Италия лежит на кровати, опершись локтями на подушку, и глядит на пластиковые полосы занавески, которые я раздвинул, чтобы войти в кухню.
— Ты отдыхала, прости меня.
— Нет, я вовсе не спала.
Я приближаюсь и усаживаюсь возле нее, на кровати нет простыней. Италия одета, на ней синее глухое платье, по-видимому где-то позаимствованное, оно напоминает одно из платьев Эльзы. Туфли на ее ногах выделяются на голом матрасе. Теперь это туфли с большими вырезами, бордового цвета. Шея у нее напряжена и расширена, голова совсем ушла в плечи, а плечи кажутся меньше из-за ее нескладной позы.
— Я сейчас поеду.
— Куда?
— На вокзал… Уезжаю я отсюда, я ведь тебе говорила.
У нее на шее летний шарфик в цветочек, один его конец спускается на грудь, другой лежит сзади на матрасе. Лицо исхудавшее, жизнь ему придает косметика. Вид у Италии совсем отсутствующий, она выглядит транзитной пассажиркой.
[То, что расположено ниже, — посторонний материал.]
-- ==== Sys2Proof/Syntax.lean ====
section
/-!
DEFINITION. Syntax.lean: the names the commands are written with (pages, masters, requests) and the commands
themselves, one constructor per row of the opcode table.
-/

namespace Sys2Proof

/-- A register page (R114). An engine is numbered 16k + e and a mover 8k + m over the whole device, a core 8w + j. -/
inductive Page where
  | ckrs | supv | ferr | mari | lcyc | flts | bist | calb | wake | fabr
  | dom (d : Fin 64) | scs (d : Fin 64)
  | ictl | icp (n : Fin 24)
  | scac | sram | dmc | rmap | dch (ch : Fin 18)
  | wc (w : Fin 3) | wcc (n : Fin 24)
  | nc (k : Fin 32) | nce (e : Fin 512) | ncm (m : Fin 256)
  | pb (b : Fin 16) | pc (n : Fin 256)
  | ln (l : Fin 32) | pce (c : Fin 4) | eth (m : Fin 8) | tylw
  deriving DecidableEq, Repr

/-- A fabric master (R125, R26). -/
inductive Master where
  | core (n : Fin 24)
  | pcie (c : Fin 4)
  | eth (m : Fin 8)
  | scu
  | tyl (m : Fin 16)
  | sysCache
  | engine (e : Fin 512)
  | mover (m : Fin 256)
  deriving DecidableEq, Repr

/-- The service class of a request (R25): 0 RT, 1 LL, 2 BE, 3 BG. -/
abbrev Cls := Fin 4

/-- What a fabric request does, as FERR_E1.OP names it (R123). -/
inductive ReqOp where
  | read | write | fetch | fillAtomic
  deriving DecidableEq, Repr

/-- A request as its master gives it to the fabric: the bytes `addr` to `addr + len - 1`, the byte enables and the data
of a write (byte i of the request in bits 8i+7 to 8i of `data`), and the class the master asks for. `pos` names the one word that an engine's packed write
replaces within its granule (R37). `pid` is the PID of a
PCIe function's binding and the thread number rides in the class only (R26). -/
structure FReq where
  master : Master
  op     : ReqOp
  addr   : Nat
  len    : Nat
  be     : Nat
  data   : Nat
  cls    : Cls
  pid    : Nat
  pos    : Option (Fin 7) := none
  deriving DecidableEq, Repr

/-- Who writes a control word of an engine or a mover: a master through the register page (`lvl` is a core's level), or a thread of an
engine through its word map. -/
inductive CtlSrc where
  | page (m : Master) (lvl : Fin 4)
  | engine (e : Fin 512)
  deriving DecidableEq, Repr

/-- What a source gives to a crossing (R89): an event of a Yo-yo, a value of a twin-sampled crossing, an entry of a FIFO.
(DESIGN CHOICE, log 37) -/
inductive XSrc where
  | event
  | level (v : Nat)
  | entry (v : Nat)
  deriving DecidableEq, Repr

/-- What is completed at a crossing: the round trip of a Yo-yo, that of a twin-sampled crossing after a flush, the reading of a FIFO's
oldest entry. (DESIGN CHOICE, log 37) -/
inductive XDst where
  | event
  | level
  | entry
  deriving DecidableEq, Repr

/-- A function that claims lanes (R469). -/
inductive LaneFn where
  | pcie (c : Fin 4)
  | eth (m : Fin 8)
  | tylwen
  deriving DecidableEq, Repr

/-- What a read of a DRAM line meets (R292): how many of its 72 code symbols are in error, and whether the line comes back from an
address other than the one it was written to. (DESIGN CHOICE, log 5) -/
structure LineErr where
  sym   : Fin 73 := 0
  moved : Bool := false
  deriving DecidableEq, Repr

/-- What the checks of one line find when a core reaches it: parity errors of the system cache on the line and on the victim, the
symbol errors of a DRAM read, corrected and uncorrectable granules of on-chip SRAM with the cycles waited for a bank port, what the
L2 finds (0 nothing, 1 corrected, 2 uncorrectable data, 3 uncorrectable tag), an uncorrectable error of the snoop filter, and parity
errors of the L1 data and instruction caches. (DESIGN CHOICE, log 5) -/
structure LineEnv where
  par  : Bool := false
  vpar : Bool := false
  out  : LineErr := {}
  ce   : BitVec 8 := 0
  ue   : BitVec 8 := 0
  waited : Nat := 0
  l2   : Fin 4 := 0
  filt : Bool := false
  l1   : Bool := false
  l1i  : Bool := false
  deriving DecidableEq, Repr

/-- What an access meets: findings by line address, findings on words of an engine window by window word offset, and the ticks
it waits at a fabric port. What is not listed is good. `cls` is the class that its core asks for (R26), `held` says that a read that
misses the L2 has to wait there, as one of a wrong path does (R240). (DESIGN CHOICE, log 5) -/
structure MemEnv where
  lines  : List (Nat × LineEnv) := []
  words  : List (Nat × Fin 3) := []
  waited : Nat := 0
  cls    : Cls := 1
  held   : Bool := false
  deriving DecidableEq, Repr

/-- How a request comes to ingress: new from its master (`lvl` is a core's level), the one of a number in its master's queue, or the
first register request that waits for a credit (R536) and can enter. -/
inductive Ingress where
  | new (r : FReq) (lvl : Fin 4)
  | posted (id : Nat)
  | reg (env : MemEnv)
  deriving DecidableEq, Repr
— Девочка уже родилась, — говорю я.
Она в ответ не говорит ничего, однако ее взгляд спускается чуть ниже, кажется, на мои ладони. Потом она смотрит куда-то мимо меня, рассматривает все, что было и уже не будет, все, что мы с нею растеряли. И вслед за мною Италия вздыхает — на свой лад, совсем тихонько, подшмыгивая носом.